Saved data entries
-- ==== Sys2Proof/Machine/Window.lean ====
section
/-! DEFINITION. The cluster window (R222, R223, R251, R252): what lies at its addresses, what a read of it returns and what a write
changes; the mirrored ports of IMEM and pool (R41); the free spares of a cluster (R255). -/

namespace Sys2Proof.Machine

/-- What lies at an address of the cluster windows (R222): IMEM and DMEM of a logical nib, the pool, a descriptor cache entry, and the
mirrored write ports of IMEM and pool, each with its offset. -/
inductive WinPlace where
  | imem (n : NibId) (o : Nat)
  | dmem (n : NibId) (o : Nat)
  | pool (c o : Nat)
  | cache (c e o : Nat)
  | imemBoth (n : NibId) (o : Nat)
  | poolBoth (c o : Nat)
  | none
  deriving DecidableEq, Repr

/-- The nib of numbers on a die. -/
def winNib (d : Die) (c k : Nat) : NibId := ⟨d, Fin.ofNat 8 c, Fin.ofNat 30 k⟩

/-- The place of a window address; none where it is unmapped (R223). -/
def winPlace (d : Die) (a : Nat) : WinPlace :=
  let c := (a - 0x40000000) / 0x1000000
  let o := a % 0x1000000
  if o < 0x3C000 then .imem (winNib d c (o / 0x2000)) (o % 0x2000)
  else if 0x40000 ≤ o ∧ o < 0x7C000 then .dmem (winNib d c ((o - 0x40000) / 0x2000)) (o % 0x2000)
  else if 0x80000 ≤ o ∧ o < 0xC0000 then .pool c (o - 0x80000)
  else if 0xC0000 ≤ o ∧ o < 0xC8000 then .cache c ((o - 0xC0000) / 32) (o % 32)
  else if 0x100000 ≤ o ∧ o < 0x13C000 then .imemBoth (winNib d c ((o - 0x100000) / 0x2000)) (o % 0x2000)
  else if 0x180000 ≤ o ∧ o < 0x1C0000 then .poolBoth c (o - 0x180000)
  else .none

/-- Whether a nib counts as halted (NBC_nHALT). -/
def Nib.halted (x : Nib) : Bool := decide (x.run = .haltedCmd ∨ x.run = .haltedExc ∨ x.run = .noSlot)

/-- Whether an initiator may write a nib's IMEM (R251): before the seal the loader of the die, after it a manager where the program
is PATCHABLE. -/
def State.imemOk (s : State) (n : NibId) (who : Initiator) : Bool :=
  if s.isSealed n.d then who.isManager && (s.nib n).patchable
  else match who with | .loader e => decide (e = n.d) | _ => false

/-- One IMEM word of one die written, with the retained copy when the write is mirrored; a running nib may meet the old
word for up to 8 instructions (R251, R252), a nib that does not run meets the new one only. -/
def State.imemPut (s : State) (n : NibId) (i : Nat) (v : Word) (keep : Bool) : State :=
  let a := imemAddr n.c.val n.k.val i
  let old := BitVec.ofNat 32 (s.leAt n.d a 4)
  let s1 := s.putBytes n.d a (toLE 4 v.toNat)
  let s2 := s1.updNib n (fun x =>
    if x.run = .running ∨ x.run = .inGet ∨ x.run = .inWait then { x with patched := x.patched ++ [(i, old, 8)] }
    else { x with patched := x.patched.filter (fun e => decide (e.1 ≠ i)) })
  if keep then s2.updCl n.d n.c.val (fun x => { x with images := tupd {} x.images n.k.val (fun im =>
      { im with code := (im.code ++ List.replicate (i + 1 - im.code.length) 0#32).set i v }) }) else s2

/-- One IMEM word written through the mirrored port: on both dies, with their retained copies (R251). -/
def State.imemBoth (s : State) (n : NibId) (i : Nat) (v : Word) : State :=
  let s1 := s.imemPut n i v true
  if s1.joint n.d then s1.imemPut (twinOf n) i v true else s1

/-- One byte that a read of a window address returns: the memory there; a cache entry's descriptor, index and VALID, in the order of
sets and ways (log entry 82); 0 from a write-only port. -/
def State.windowByte (s : State) (d : Die) (a : Nat) : Byte :=
  match winPlace d a with
  | .cache c e o =>
    match tget none (s.cl d c).cache e with
    | some l => BitVec.ofNat 8 ((l.data % 2 ^ 128 + 2 ^ 128 * (l.index % 2 ^ 18) + 2 ^ 159) / 256 ^ o)
    | none => 0#8
  | .imemBoth _ _ | .poolBoth _ _ => 0#8
  | _ => s.byteAt d a

/-- A masked word at a window address, as it stands after a write. -/
def State.maskedWord (s : State) (d : Die) (a mask : Nat) (l : List Byte) : Word :=
  BitVec.ofNat 32 (leBytes ((List.range 4).map (fun i => if bitOf mask i then l.getD i 0#8 else s.byteAt d (a + i))) 0 4)

/-- A write at a window address (R222, R223, R251): to IMEM and, while the nib is halted, DMEM; to the pool; through the mirrored ports
to both dies. Any other is ignored. -/
def State.windowWrite (s : State) (d : Die) (who : Initiator) (a mask : Nat) (l : List Byte) : State :=
  match winPlace d a with
  | .imem n o => if s.imemOk n who then s.imemPut n (o / 4) (s.maskedWord d a mask l) false else s
  | .imemBoth n o =>
    if s.imemOk n who then s.imemBoth n (o / 4) (s.maskedWord d (imemAddr n.c.val n.k.val (o / 4)) mask l) else s
  | .dmem n _ => if (s.nib n).halted then s.putMasked d a mask l else s
  | .pool _ _ => s.putMasked d a mask l
  | .poolBoth c o =>
    let s1 := s.putMasked d (poolAddr c o) mask l
    if s1.joint d then s1.putMasked d.other (poolAddr c o) mask l else s1
  | _ => s

/-- The free spare slots of a cluster, lowest first (R255). -/
def State.freeSpares (s : State) (d : Die) (c : Nat) : List Nat :=
  [30, 31].filter (fun sl => !bitOf (s.rd d (NBC_nRETIRE c)).toNat sl &&
    !(if sl = 30 then s.bit d (NBC_nSPMAP c) NBC_nSPMAP__V30 else s.bit d (NBC_nSPMAP c) NBC_nSPMAP__V31))

end Sys2Proof.Machine
end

TASK DIRECTIONS
Of all the entries above, retype exactly the lines from the line with "else if 0x180000" to the line with "def State.imemOk (s", both included, and no others.

EXERCISE RESULT
  else if 0x180000 ≤ o ∧ o < 0x1C0000 then .poolBoth c (o - 0x180000)
  else .none

/-- Whether a nib counts as halted (NBC_nHALT). -/
def Nib.halted (x : Nib) : Bool := decide (x.run = .haltedCmd ∨ x.run = .haltedExc ∨ x.run = .noSlot)

/-- Whether an initiator may write a nib's IMEM (R251): before the seal the loader of the die, after it a manager where the program
is PATCHABLE. -/
def State.imemOk (s : State) (n : NibId) (who : Initiator) : Bool :=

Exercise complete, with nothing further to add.